Well yeah that's the topic. 

I for one think that it is a necessity as 'we' can stay in touch with our family and friends when alone. It even teaches us the basics of money management.
But some people say they are harmful to health. I guess there is some negative point in everything.

Style Statement? Umm..not completely. But yeah showing off feels really weally good


----------



## amitash (Feb 19, 2008)

nowadays cellphones are like pocket PCs which can make calls..it is really a neccisity as ive found out many times...tey maybe a style statement now but look arround..everybodies gettin cells nowadays so soon there will be no style statement as everyone will have a cell


----------



## narangz (Feb 19, 2008)

Well we lived without cell phones when they weren't available. For the youth it is the style statement. 

These days I feel its pain! I am fed up of cell phone now.


----------



## pree@blueshift (Feb 20, 2008)

Its a kind of style statement 4 youth...
 Most of de youngsters (Not everyone) are fascinated wit de new models ..
 Nd r ready to buy them even if dey r costly !!!!


----------



## ray|raven (Feb 20, 2008)

Yeah, Its become more of a style statement than a necessity.
I know folks who have good digital cams and still want to buy phones with 3 and 5 MP cams.
They dont even use the cam on the phone, but they want it to be there.
If keeping in touch is the real question,
I dont see the need for cams and memory in a cell phone.
Also, the point that they cram so much into so little space,
means that the phones become very fragile.One drop and the phone's history.

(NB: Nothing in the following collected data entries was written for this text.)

/-! Registers of block AFE. -/

def AFE_CTRL_SRC : Fld := ⟨0x06000000, 0, 1, 0⟩
def AFE_CTRL_SINGLE_OK : Fld := ⟨0x06000000, 1, 1, 0⟩
def AFE_EST_STAT_VEL_SAT : Fld := ⟨0x06000004, 0, 1, 0⟩
def AFE_EST_STAT_ACC_SAT : Fld := ⟨0x06000004, 1, 1, 0⟩
def AFE_EST_STAT_RESID_SAT : Fld := ⟨0x06000004, 2, 1, 0⟩
def AFE_EST_STAT_CFG_REFUSED : Fld := ⟨0x06000004, 3, 1, 0⟩
def AFE_FAULT_CH0 : Fld := ⟨0x06000008, 0, 8, 0⟩
def AFE_FAULT_CH1 : Fld := ⟨0x06000008, 8, 8, 0⟩
def AFE_FAULT_PLAUS_ANG : Fld := ⟨0x06000008, 16, 1, 0⟩
def AFE_FAULT_PLAUS_VEL : Fld := ⟨0x06000008, 17, 1, 0⟩
def AFE_FAULT_PLAUS_DIR : Fld := ⟨0x06000008, 18, 1, 0⟩
def AFE_FAULT_CAL_INVALID : Fld := ⟨0x06000008, 19, 1, 0⟩
def AFE_PLAUS_CFG_PLAUS_N : Fld := ⟨0x0600000C, 0, 14, 15624⟩
def AFE_PLAUS_ANG_ANG_WIN : Fld := ⟨0x06000010, 0, 24, 16384⟩
def AFE_PLAUS_VEL_VEL_WIN : Fld := ⟨0x06000014, 0, 24, 4096⟩
def AFE_PLAUS_STAT_ANG_VIOL : Fld := ⟨0x06000018, 0, 1, 0⟩
def AFE_PLAUS_STAT_VEL_VIOL : Fld := ⟨0x06000018, 1, 1, 0⟩
def AFE_PLAUS_STAT_DIR_VIOL : Fld := ⟨0x06000018, 2, 1, 0⟩
def AFE_PLAUS_STAT_VCOUNT : Fld := ⟨0x06000018, 16, 14, 0⟩
def AFE_PLAUS_CMD_ALIGN : Fld := ⟨0x0600001C, 0, 1, 0⟩
def AFE_CHK_OFFSET_OFFSET : Fld := ⟨0x06000020, 0, 40, 0⟩
def AFE_PLAUS_DIFF_DIFF : Fld := ⟨0x06000028, 0, 40, 0⟩
def AFE_TBL_CTRL_ACTIVE0 : Fld := ⟨0x06000030, 0, 1, 0⟩
def AFE_TBL_CTRL_ACTIVE1 : Fld := ⟨0x06000030, 1, 1, 0⟩
def AFE_TBL_CTRL_EN0 : Fld := ⟨0x06000030, 2, 1, 0⟩
def AFE_TBL_CTRL_EN1 : Fld := ⟨0x06000030, 3, 1, 0⟩
def AFE_TBL_CTRL_SWAP0 : Fld := ⟨0x06000030, 8, 1, 0⟩
def AFE_TBL_CTRL_SWAP1 : Fld := ⟨0x06000030, 9, 1, 0⟩
def AFE_TBL_CTRL_PENDING0 : Fld := ⟨0x06000030, 16, 1, 0⟩
def AFE_TBL_CTRL_PENDING1 : Fld := ⟨0x06000030, 17, 1, 0⟩
def AFE_LEARN_CTRL_START : Fld := ⟨0x06000034, 0, 1, 0⟩
def AFE_LEARN_CTRL_CH : Fld := ⟨0x06000034, 1, 1, 0⟩
def AFE_LEARN_CTRL_REF : Fld := ⟨0x06000034, 2, 1, 0⟩
def AFE_LEARN_CTRL_REVS : Fld := ⟨0x06000034, 8, 4, 0⟩
def AFE_LEARN_CTRL_BUSY : Fld := ⟨0x06000034, 16, 1, 0⟩
def AFE_LEARN_CTRL_DONE : Fld := ⟨0x06000034, 17, 1, 0⟩
def AFE_LEARN_CTRL_ABORTED : Fld := ⟨0x06000034, 18, 1, 0⟩
def AFE_STAT_CTRL_START : Fld := ⟨0x06000038, 0, 1, 0⟩
def AFE_STAT_CTRL_CH : Fld := ⟨0x06000038, 1, 1, 0⟩
def AFE_STAT_CTRL_LOG2N : Fld := ⟨0x06000038, 8, 5, 18⟩
def AFE_STAT_CTRL_BUSY : Fld := ⟨0x06000038, 16, 1, 0⟩
def AFE_STAT_CTRL_DONE : Fld := ⟨0x06000038, 17, 1, 0⟩
def AFE_ADC_TRIM_FOFF (j : Nat) : Fld := ⟨0x06000040 + 4 * j, 0, 16, 0⟩
def AFE_ADC_TRIM_FGAIN (j : Nat) : Fld := ⟨0x06000040 + 4 * j, 16, 16, 32768⟩
def AFE_ADC_SKEW_SKEW (p : Nat) : Fld := ⟨0x06000050 + 4 * p, 0, 8, 0⟩
def AFE_STAT_SUM_S_SUM : Fld := ⟨0x06000060, 0, 64, 0⟩
def AFE_STAT_SUM_C_SUM : Fld := ⟨0x06000068, 0, 64, 0⟩
def AFE_STAT_SUM_SS_SUM : Fld := ⟨0x06000070, 0, 64, 0⟩
def AFE_STAT_SUM_CC_SUM : Fld := ⟨0x06000078, 0, 64, 0⟩
def AFE_STAT_SUM_SC_SUM : Fld := ⟨0x06000080, 0, 64, 0⟩
def AFE_CH_CFG_TYPE (k : Nat) : Fld := ⟨0x06000100 + 256 * k, 0, 2, 0⟩
def AFE_CH_CFG_DECODE (k : Nat) : Fld := ⟨0x06000100 + 256 * k, 2, 2, 3⟩
def AFE_CH_CFG_SINGLE_ENDED (k : Nat) : Fld := ⟨0x06000100 + 256 * k, 4, 1, 0⟩
def AFE_CH_CFG_TERM (k : Nat) : Fld := ⟨0x06000100 + 256 * k, 5, 1, 1⟩
def AFE_CH_CFG_INVERT_DIR (k : Nat) : Fld := ⟨0x06000100 + 256 * k, 6, 1, 0⟩
def AFE_CH_CFG_Z_MODE (k : Nat) : Fld := ⟨0x06000100 + 256 * k, 8, 2, 2⟩
def AFE_CH_CFG_Z_GATE_EN (k : Nat) : Fld := ⟨0x06000100 + 256 * k, 10, 1, 0⟩
def AFE_CH_CFG_Z_GATE_STATE (k : Nat) : Fld := ⟨0x06000100 + 256 * k, 11, 2, 0⟩
def AFE_CH_CFG_FILT (k : Nat) : Fld := ⟨0x06000100 + 256 * k, 16, 6, 2⟩
def AFE_CH_CPR_CPR (k : Nat) : Fld := ⟨0x06000104 + 256 * k, 0, 21, 0⟩
def AFE_CH_SCALE_S (k : Nat) : Fld := ⟨0x06000108 + 256 * k, 0, 64, 0⟩
def AFE_CH_ZCFG_ZOFS (k : Nat) : Fld := ⟨0x06000110 + 256 * k, 0, 21, 0⟩
def AFE_CH_ZCFG_ZTOL (k : Nat) : Fld := ⟨0x06000110 + 256 * k, 24, 4, 1⟩
def AFE_CH_RESID_RESID_MAX (k : Nat) : Fld := ⟨0x06000114 + 256 * k, 0, 24, 32768⟩
def AFE_CH_TAU_TAU (k : Nat) : Fld := ⟨0x06000118 + 256 * k, 0, 28, 250000⟩
def AFE_CH_STOP_STOP (k : Nat) : Fld := ⟨0x0600011C + 256 * k, 0, 24, 24414⟩
def AFE_CH_AMP_AMP_MIN (k : Nat) : Fld := ⟨0x06000120 + 256 * k, 0, 16, 8192⟩
def AFE_CH_AMP_AMP_MAX (k : Nat) : Fld := ⟨0x06000120 + 256 * k, 16, 16, 24576⟩
def AFE_CH_DIRCFG_DIR_HYST (k : Nat) : Fld := ⟨0x06000124 + 256 * k, 0, 16, 64⟩
def AFE_CH_VMAX_VMAX (k : Nat) : Fld := ⟨0x06000128 + 256 * k, 0, 24, 4398047⟩
def AFE_CH_UOFF_S_UOFF (k : Nat) : Fld := ⟨0x06000130 + 256 * k, 0, 22, 0⟩
def AFE_CH_UOFF_C_UOFF (k : Nat) : Fld := ⟨0x06000134 + 256 * k, 0, 22, 0⟩
def AFE_CH_UGAIN_GAIN_S (k : Nat) : Fld := ⟨0x06000138 + 256 * k, 0, 16, 32768⟩
def AFE_CH_UGAIN_GAIN_C (k : Nat) : Fld := ⟨0x06000138 + 256 * k, 16, 16, 32768⟩
def AFE_CH_QUAD_QK1 (k : Nat) : Fld := ⟨0x0600013C + 256 * k, 0, 16, 32768⟩
def AFE_CH_QUAD_QK2 (k : Nat) : Fld := ⟨0x0600013C + 256 * k, 16, 16, 0⟩
def AFE_CH_STAT_VALID (k : Nat) : Fld := ⟨0x06000140 + 256 * k, 0, 1, 0⟩
def AFE_CH_STAT_REFERENCED (k : Nat) : Fld := ⟨0x06000140 + 256 * k, 1, 1, 0⟩
def AFE_CH_STAT_DIR (k : Nat) : Fld := ⟨0x06000140 + 256 * k, 2, 1, 0⟩
def AFE_CH_STAT_STOPPED (k : Nat) : Fld := ⟨0x06000140 + 256 * k, 3, 1, 0⟩
def AFE_CH_STAT_SILENCE (k : Nat) : Fld := ⟨0x06000140 + 256 * k, 4, 1, 0⟩
def AFE_CH_STAT_AMP (k : Nat) : Fld := ⟨0x06000140 + 256 * k, 16, 16, 0⟩
def AFE_CH_ERRCNT_ILLEGAL_CNT (k : Nat) : Fld := ⟨0x06000144 + 256 * k, 0, 16, 0⟩
def AFE_CH_ERRCNT_ZMISS_CNT (k : Nat) : Fld := ⟨0x06000144 + 256 * k, 16, 16, 0⟩
def AFE_CH_FINE_FINE (k : Nat) : Fld := ⟨0x06000148 + 256 * k, 0, 40, 0⟩
def AFE_CH_VEL_VALUE (k : Nat) : Fld := ⟨0x06000150 + 256 * k, 0, 25, 0⟩
def AFE_CH_ACC_VALUE (k : Nat) : Fld := ⟨0x06000154 + 256 * k, 0, 25, 0⟩
def AFE_CH_XACC_XACC (k : Nat) : Fld := ⟨0x06000158 + 256 * k, 0, 41, 0⟩
def AFE_CH_TIME_T_U (k : Nat) : Fld := ⟨0x06000160 + 256 * k, 0, 64, 0⟩
def AFE_CH_COUNT_CELL (k : Nat) : Fld := ⟨0x06000168 + 256 * k, 0, 21, 0⟩

/-! Registers of block QUE. -/

def QUE_CMD_OP : Fld := ⟨0x06010000, 0, 4, 0⟩
def QUE_CMD_ARG : Fld := ⟨0x06010000, 8, 8, 0⟩
def QUE_CMD_QUEUE : Fld := ⟨0x06010000, 16, 16, 0⟩
def QUE_CMD_STAT_STATUS : Fld := ⟨0x06010004, 0, 8, 0⟩
def QUE_CMD_STAT_BUSY : Fld := ⟨0x06010004, 8, 1, 0⟩
def QUE_CMD_STAT_QUEUE : Fld := ⟨0x06010004, 16, 16, 0⟩
def QUE_INIT_CFG0_BASE : Fld := ⟨0x06010008, 0, 18, 0⟩
def QUE_INIT_CFG0_LOG2LEN : Fld := ⟨0x06010008, 24, 5, 0⟩
def QUE_INIT_CFG1_LATE : Fld := ⟨0x0601000C, 2, 2, 0⟩
def QUE_INIT_CFG1_DIR : Fld := ⟨0x0601000C, 4, 1, 0⟩
def QUE_INIT_CFG1_GROUP : Fld := ⟨0x0601000C, 8, 6, 0⟩
def QUE_INIT_CFG1_CPL : Fld := ⟨0x0601000C, 14, 2, 0⟩
def QUE_INIT_CFG1_PROD : Fld := ⟨0x0601000C, 16, 6, 0⟩
def QUE_INIT_CFG1_OWNER : Fld := ⟨0x0601000C, 24, 4, 0⟩
def QUE_REPAIR_W_WORD (i : Nat) : Fld := ⟨0x06010010 + 4 * i, 0, 32, 0⟩
def QUE_STAT_WIN_WRITE : Fld := ⟨0x06010020, 0, 1, 0⟩
def QUE_STAT_PORT_MISUSE : Fld := ⟨0x06010020, 1, 1, 0⟩
def QUE_STAT_DESC_UE : Fld := ⟨0x06010020, 2, 1, 0⟩
def QUE_STAT_CRING_OVF : Fld := ⟨0x06010020, 3, 1, 0⟩
def QUE_STAT_HALT_LOG_OVR : Fld := ⟨0x06010020, 4, 1, 0⟩
def QUE_STAT_BAR_REFUSED : Fld := ⟨0x06010020, 5, 1, 0⟩
def QUE_STAT_CRING_REFUSED : Fld := ⟨0x06010020, 6, 1, 0⟩
def QUE_HALT_LOG_QUEUE : Fld := ⟨0x06010028, 0, 16, 0⟩
def QUE_HALT_LOG_CAUSE : Fld := ⟨0x06010028, 16, 4, 0⟩
def QUE_HALT_LOG_VALID : Fld := ⟨0x06010028, 31, 1, 0⟩
def QUE_HALT_LOG_IDX : Fld := ⟨0x06010028, 32, 16, 0⟩
def QUE_GROUP_EN_EN : Fld := ⟨0x06010030, 0, 64, 18446744073709551615⟩
def QUE_REFUSE_CNT_COUNT (s : Nat) : Fld := ⟨0x06010040 + 4 * s, 0, 32, 0⟩
def QUE_PUSH_W_WORD (m : Nat) (i : Nat) : Fld := ⟨0x06010100 + 32 * m + 4 * i, 0, 32, 0⟩
def QUE_PUSH_CMD_QUEUE (m : Nat) : Fld := ⟨0x06010110 + 32 * m, 0, 16, 0⟩
def QUE_PUSH_CMD_OP (m : Nat) : Fld := ⟨0x06010110 + 32 * m, 16, 2, 0⟩
def QUE_PUSH_STAT_STATUS (m : Nat) : Fld := ⟨0x06010114 + 32 * m, 0, 8, 0⟩
def QUE_PUSH_STAT_BUSY (m : Nat) : Fld := ⟨0x06010114 + 32 * m, 8, 1, 0⟩
def QUE_PUSH_STAT_STAGED (m : Nat) : Fld := ⟨0x06010114 + 32 * m, 16, 16, 0⟩
def QUE_BAR_NEED (b : Nat) : Fld := ⟨0x06011000 + 4 * b, 0, 16, 0⟩
def QUE_BAR_ARRIVED (b : Nat) : Fld := ⟨0x06011000 + 4 * b, 16, 16, 0⟩
def QUE_CRING_CFG_BASE (g : Nat) : Fld := ⟨0x06012000 + 16 * g, 0, 18, 0⟩
def QUE_CRING_CFG_LOG2LEN (g : Nat) : Fld := ⟨0x06012000 + 16 * g, 24, 5, 0⟩
def QUE_CRING_CFG_EN (g : Nat) : Fld := ⟨0x06012000 + 16 * g, 31, 1, 0⟩
def QUE_CRING_PIDX_PIDX (g : Nat) : Fld := ⟨0x06012004 + 16 * g, 0, 16, 0⟩
def QUE_CRING_CIDX_CIDX (g : Nat) : Fld := ⟨0x06012008 + 16 * g, 0, 16, 0⟩
def QUE_CRING_CIDX_THRESH (g : Nat) : Fld := ⟨0x06012008 + 16 * g, 16, 16, 1⟩
def QUE_CRING_STAT_OVF_CNT (g : Nat) : Fld := ⟨0x0601200C + 16 * g, 0, 16, 0⟩
def QUE_GRP_CNT_COUNT (g : Nat) (j : Nat) : Fld := ⟨0x06013000 + 16 * g + 4 * j, 0, 32, 0⟩

/-! Registers of block NIB. -/

def NIB_CTRL_ACC_EN : Fld := ⟨0x06020000, 0, 1, 1⟩
def NIB_STAT_CROSSING : Fld := ⟨0x06020004, 0, 1, 0⟩
def NIB_STAT_SRC_CHANGED : Fld := ⟨0x06020004, 1, 1, 0⟩
def NIB_STAT_FULL : Fld := ⟨0x06020004, 2, 1, 0⟩
def NIB_STAT_IN_USE : Fld := ⟨0x06020004, 16, 11, 0⟩
def NIB_HORIZON_H : Fld := ⟨0x06020008, 0, 20, 250000⟩
def NIB_CROSS_VMIN : Fld := ⟨0x0602000C, 0, 16, 73⟩
def NIB_CROSS_REACH_REACH : Fld := ⟨0x06020010, 0, 24, 65536⟩
def NIB_ARITH_STAT_LEAD_SAT : Fld := ⟨0x06020014, 0, 1, 0⟩
def NIB_ARITH_STAT_DELAY_SAT : Fld := ⟨0x06020014, 1, 1, 0⟩
def NIB_ARITH_STAT_CFG_REFUSED : Fld := ⟨0x06020014, 2, 1, 0⟩
def NIB_REACH_REACH : Fld := ⟨0x06020018, 0, 32, 0⟩
def NIB_CNT_COUNT (i : Nat) : Fld := ⟨0x06020100 + 8 * i, 0, 64, 0⟩
def NIB_SPEC_MAX_SHIFT : Fld := ⟨0x06020180, 0, 24, 0⟩
def NIB_HWM_IN_USE_MAX : Fld := ⟨0x06020184, 0, 11, 0⟩
def NIB_RET_REC_COUNT : Fld := ⟨0x06020188, 0, 64, 0⟩
def NIB_LC_DELAY_DELAY (c : Nat) : Fld := ⟨0x06021000 + 16 * c, 0, 24, 0⟩
def NIB_LC_OFFSET_OFFSET (c : Nat) : Fld := ⟨0x06021004 + 16 * c, 0, 32, 0⟩
def NIB_LC_LEARN_LEARN_EN (c : Nat) : Fld := ⟨0x06021008 + 16 * c, 0, 1, 0⟩
def NIB_LC_LEARN_DSRC (c : Nat) : Fld := ⟨0x06021008 + 16 * c, 1, 1, 0⟩
def NIB_LC_LEARN_RESEED (c : Nat) : Fld := ⟨0x06021008 + 16 * c, 2, 1, 0⟩
def NIB_LC_LEARN_K (c : Nat) : Fld := ⟨0x06021008 + 16 * c, 4, 4, 4⟩
def NIB_LC_LEARN_ECHO_WIN (c : Nat) : Fld := ⟨0x06021008 + 16 * c, 8, 24, 16000⟩
def NIB_LC_STAT_SEEDED (c : Nat) : Fld := ⟨0x0602100C + 16 * c, 0, 1, 0⟩
def NIB_LC_STAT_REJECTS (c : Nat) : Fld := ⟨0x0602100C + 16 * c, 16, 16, 0⟩

/-! Registers of block CHN. -/

def CHN_STAT_BIND_REFUSED : Fld := ⟨0x06020200, 0, 1, 0⟩
def CHN_STAT_PIN_CONFLICT : Fld := ⟨0x06020200, 1, 1, 0⟩
def CHN_STAT_UNBOUND_FIRE : Fld := ⟨0x06020200, 2, 1, 0⟩
def CHN_STAT_CFG_REFUSED : Fld := ⟨0x06020200, 3, 1, 0⟩
def CHN_SFAULT_FAULT : Fld := ⟨0x06020204, 0, 32, 0⟩
def CHN_CNT_COUNT (i : Nat) : Fld := ⟨0x06020210 + 8 * i, 0, 64, 0⟩
def CHN_DCFG_PIN (c : Nat) : Fld := ⟨0x0602A800 + 4 * c, 0, 9, ((fun a => (a - 0x0602A800) / 4) (0x0602A800 + 4 * c))⟩
def CHN_DCFG_BOUND (c : Nat) : Fld := ⟨0x0602A800 + 4 * c, 9, 1, 0⟩
def CHN_DCFG_ECHO_UNIT (c : Nat) : Fld := ⟨0x0602A800 + 4 * c, 12, 5, 0⟩
def CHN_DCFG_ECHO_EN (c : Nat) : Fld := ⟨0x0602A800 + 4 * c, 17, 1, 0⟩
def CHN_DCFG_LEVEL (c : Nat) : Fld := ⟨0x0602A800 + 4 * c, 24, 1, 0⟩
def CHN_DCFG_PULSE_PENDING (c : Nat) : Fld := ⟨0x0602A800 + 4 * c, 25, 1, 0⟩
def CHN_DCFG_SAFE (c : Nat) : Fld := ⟨0x0602A800 + 4 * c, 26, 2, 0⟩
def CHN_SCFG0_SCK_PIN (s : Nat) : Fld := ⟨0x0602B000 + 16 * s, 0, 9, 0⟩
def CHN_SCFG0_SDO_PIN (s : Nat) : Fld := ⟨0x0602B000 + 16 * s, 16, 9, 0⟩
def CHN_SCFG1_LAT_PIN (s : Nat) : Fld := ⟨0x0602B004 + 16 * s, 0, 9, 0⟩
def CHN_SCFG1_OE_PIN (s : Nat) : Fld := ⟨0x0602B004 + 16 * s, 16, 9, 0⟩
def CHN_SCFG1_OE_POL (s : Nat) : Fld := ⟨0x0602B004 + 16 * s, 31, 1, 0⟩
def CHN_SCFG2_SDI_PIN (s : Nat) : Fld := ⟨0x0602B008 + 16 * s, 0, 9, 0⟩
def CHN_SCFG2_RET_MODE (s : Nat) : Fld := ⟨0x0602B008 + 16 * s, 12, 2, 0⟩
def CHN_SCFG2_LEN8 (s : Nat) : Fld := ⟨0x0602B008 + 16 * s, 16, 6, 0⟩
def CHN_SCFG2_DIV (s : Nat) : Fld := ⟨0x0602B008 + 16 * s, 24, 8, 4⟩
def CHN_SCFG3_LATW (s : Nat) : Fld := ⟨0x0602B00C + 16 * s, 0, 16, 1250⟩
def CHN_SCFG3_ECHO_UNIT (s : Nat) : Fld := ⟨0x0602B00C + 16 * s, 16, 5, 0⟩
def CHN_SCFG3_ECHO_EN (s : Nat) : Fld := ⟨0x0602B00C + 16 * s, 21, 1, 0⟩
def CHN_SCFG3_LATPW (s : Nat) : Fld := ⟨0x0602B00C + 16 * s, 22, 6, 4⟩
def CHN_SCFG3_FRAME_OPEN (s : Nat) : Fld := ⟨0x0602B00C + 16 * s, 28, 1, 0⟩
def CHN_ECFG_PIN (u : Nat) : Fld := ⟨0x0602B200 + 16 * u, 0, 9, 0⟩
def CHN_ECFG_EN (u : Nat) : Fld := ⟨0x0602B200 + 16 * u, 9, 1, 0⟩
def CHN_ECFG_ACT_EDGE (u : Nat) : Fld := ⟨0x0602B200 + 16 * u, 10, 1, 0⟩
def CHN_ECFG_REL_EDGE (u : Nat) : Fld := ⟨0x0602B200 + 16 * u, 11, 1, 1⟩
def CHN_ECFG_EFILT (u : Nat) : Fld := ⟨0x0602B200 + 16 * u, 12, 6, 2⟩
def CHN_ETIME_EBLANK (u : Nat) : Fld := ⟨0x0602B204 + 16 * u, 0, 16, 0⟩
def CHN_ETIME_ETMO (u : Nat) : Fld := ⟨0x0602B204 + 16 * u, 16, 16, 39063⟩
def CHN_ESTAT_TIMEOUTS (u : Nat) : Fld := ⟨0x0602B208 + 16 * u, 0, 16, 0⟩
def CHN_ESTAT_BUSY_MISSES (u : Nat) : Fld := ⟨0x0602B208 + 16 * u, 16, 16, 0⟩
def CHN_ELAST_M (u : Nat) : Fld := ⟨0x0602B20C + 16 * u, 0, 24, 0⟩
def CHN_ELAST_BUSY (u : Nat) : Fld := ⟨0x0602B20C + 16 * u, 31, 1, 0⟩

Personally, i think its better to use different gadgets than a unified gadget with all features.
These days people jus wanna show off,
And while i agree with the fact that they help us keep in touch,
I also point out the fact that, many people dont even know the basic etiquette of using one.
They jus shout into one , dont even care to where they are ,
and dont even think about the people around them.
And the music and ringtones is only adding noise in public places.
And this isnt just from some un-educated folks, I've personally seen some very educated people do this.

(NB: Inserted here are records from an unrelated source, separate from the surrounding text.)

/-- The mode admits pushes (Table 1.7). -/
def pushMode (s : State) : Bool := s.mode == Md.standby || s.mode == Md.run || s.mode == Md.limited

/-- Check 6 of Table 4.5: the fields of Table 4.2, and a barrier's NEED. -/
def fieldsOk (e : Ev) (s : State) : Bool :=
  if e.action ≤ 1 ∨ e.action = 4 then decide (e.channel ≤ 8703)
  else if e.action = 2 ∨ e.action = 3 then decide (e.channel ≤ 8703) && decide (e.w2.toNat % 2 ^ 24 ≠ 0)
  else if e.action = 5 then true
  else if e.action = 6 then s.rd (Fd.QUE_BAR_NEED (e.w2.toNat % 256)) != 0
  else decide (e.channel ≤ 31)

/-- Check 7: the angle window, measured in a direction (R33, R82). -/
def windowOk (target dir : Nat) (s : State) : Bool := inWindow (alongDir dir (diffS 32 target (engWord s)))

/-- Target a lies behind target b in a direction (R82). -/
def behindOf (a b dir : Nat) : Bool := decide (alongDir dir (diffS 32 a b) < 0)

/-- Checks 1 to 3 of Table 4.5 on queue q from port p: the descriptor, or the status of the first check that fails. -/
def portChecks (p q : Nat) (s : State) : Sum Desc Nat × State :=
  if !pushMode s then (.inr St.refusedMode, s)
  else if qState s q = 3 ∧ qCause s q = 8 then (.inr St.uncorrectable, s)
  else match readDesc q s with
    | (none, t) => (.inr St.uncorrectable, haltCause8 q t)
    | (some d, t) =>
      if d.prod ≠ p ∨ !portExists p then (.inr St.access, t)
      else if d.state = 1 ∨ d.state = 2 then (.inl d, t)
      else (.inr St.refusedMode, t)

/-- Checks 4 to 9 of Table 4.5 on an event. -/
def pushChecks (d : Desc) (e : Ev) (s : State) : Nat × State :=
  if !engValid s then (St.refusedMode, s)
  else if ringAdd d d.sidx 1 = d.cidx % 2 ^ d.log2 then (St.busy, s)
  else if !fieldsOk e s then (St.range, s)
  else if !windowOk e.target d.dir s then (St.range, s)
  else if d.sidx = d.cidx then (St.ok, s)
  else match readEntry (ringEntry d (d.sidx + 2 ^ d.log2 - 1)) s with
    | (none, t) => (St.uncorrectable, t)
    | (some p, t) => if behindOf e.target p.target d.dir then (St.order, t) else (St.ok, t)

/-- SIDX − PIDX of a queue (QUE_PUSH_STAT.STAGED); 0 where its descriptor cannot be read (DESIGN CHOICE, log 75). -/
def stagedOf (s : State) (q : Nat) : Nat :=
  match getDesc s q with
  | some d => ringDiff d d.sidx d.pidx
  | none => 0

/-- PUSH, PUSH_COMMIT, COMMIT or ABORT (op 0 to 3) of queue q by port p: its status, and the state after it (R80, R81). -/
def portOp (op p q : Nat) (e : Ev) (s : State) : Nat × State :=
  if op = 3 then
    if qState s q = 3 ∧ qCause s q = 8 then (St.uncorrectable, refuseCnt St.uncorrectable s)
    else match readDesc q s with
      | (none, t) => (St.uncorrectable, refuseCnt St.uncorrectable (haltCause8 q t))
      | (some d, t) =>
        if d.prod ≠ p ∨ !portExists p then (St.access, refuseCnt St.access t)
        else (St.ok, putDesc q { d with sidx := d.pidx } t)
  else match portChecks p q s with
    | (.inr st, t) => (st, refuseCnt st t)
    | (.inl d, t) =>
      if op = 2 then (St.ok, putDesc q { d with pidx := d.sidx } t)
      else match pushChecks d e t with
        | (st, u) =>
          if st = St.ok then
            let n := ringAdd d d.sidx 1
            (St.ok, putDesc q { d with sidx := n, pidx := if op = 1 then n else d.pidx }
              (putEntry (ringEntry d d.sidx) e u))
          else (st, refuseCnt st u)

/-- The event spelled by four words. -/
def evOf (w0 w1 w2 w3 : W32) : Ev := ⟨w0, w1, w2, w3⟩

/-- A host producer port m (Table 4.4, ports 8 to 10): the operation on the words of QUE_PUSH_W[m], its status and STAGED in
QUE_PUSH_STAT[m] (R79). -/
def hostPush (m q op : Nat) (s : State) : State :=
  let w := fun i => BitVec.ofNat 32 (s.rd (Fd.QUE_PUSH_W_WORD m i))
  let r := portOp op (8 + m) q (evOf (w 0) (w 1) (w 2) (w 3)) s
  (r.2.wr (Fd.QUE_PUSH_STAT_STATUS m) r.1).wr (Fd.QUE_PUSH_STAT_STAGED m) (stagedOf r.2 q)

/-- Halt a queue at an entry with a cause (Table 4.8): state and halt log; a late event under policy fault also owes the
record of outcome 3 (Table 4.6). -/
def haltQueue (q cause : Nat) (d : Desc) (idx : Nat) (s : State) : State :=
  let i := idx % 2 ^ d.log2
  let s1 := haltLog q cause i (setHaltAt q cause i (putDesc q { d with state := 3, cause := cause } s))
  let w3 : W32 := match getEntry s1 (ringEntry d idx) with
    | some e => e.w3
    | none => 0
  if cause = 5 then outcome q d 3 0 w3 s.now s1 else s1

/-- A queue has fired or retired an event since its INIT (R102). -/
def noteRetired (q : Nat) (s : State) : State := { s with que := { s.que with retired := setIns s.que.retired q } }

And yeah, narangz is right, People did live without cell phones.


----------



## nishantv2003 (Feb 20, 2008)

Its Simply A necessry Style statement


----------



## Choto Cheeta (Feb 20, 2008)

hmm.. I have a Nokia 3315

*www.shopbot.com.au/i/2004/8/9833_160.jpg

will it be considered as style statement ??


----------



## narangz (Feb 20, 2008)

^^ It'll be considered as a way to keep in touch with people. But don't you think cell phones are barging into our privacy? We can't have a nice time sitting somewhere without the phone ringing again & again. Ofcourse it can be swtiched off but when I do that this is what people say:
"Phone liya toh on bhi rakha karo na"


----------



## hullap (Feb 20, 2008)

Choto Cheeta said:


> Nokia 3315
> 
> *www.shopbot.com.au/i/2004/8/9833_160.jpg


ROFL


----------



## gxsaurav (Feb 20, 2008)

If it is only for communication then even a Nokia 1100 or SE J200i will do the job & I recommend parents giving these only to the student. What will they do with a 10k phone at this age????? And why do they even need it?

The max they should do is to give the students a W950i, no camera means no tension of MMS scandels & it will still be enough to fullfill the urge for music of youngsters.

But then again, who listens to this. Kids argue with parents that they will either get an N82 or no Phone, & parents give them N82 due to there love....WTH.... kick the kid's arse if he/she talks like that. Kids these days have computer at home so they don't need always on access to internet on GPRS, so why a Symbian Phone is a necessity???

Kids take Mobile phone as Youth Icons & don't even know how to use all the features. I am using my K750i from 2 years & my friends tell me to change it & buy something "cooler". I say, "Y????? This is doing everything I want".

Once a student completes 12th, give him/her a basic phone with mp3 capability & preferably no Camera. Once they complete there graduation & go in some job, then they are free to buy whatever they want....I mean the main purpose of mobile phone is to talk & SMS, & that even the 5k phones do fine. My ex-GF has a N70 ME, & doesn't even know how to use the file manager in it.


----------



## hullap (Feb 20, 2008)

gx_saurav said:


> don't even know how to use all the features.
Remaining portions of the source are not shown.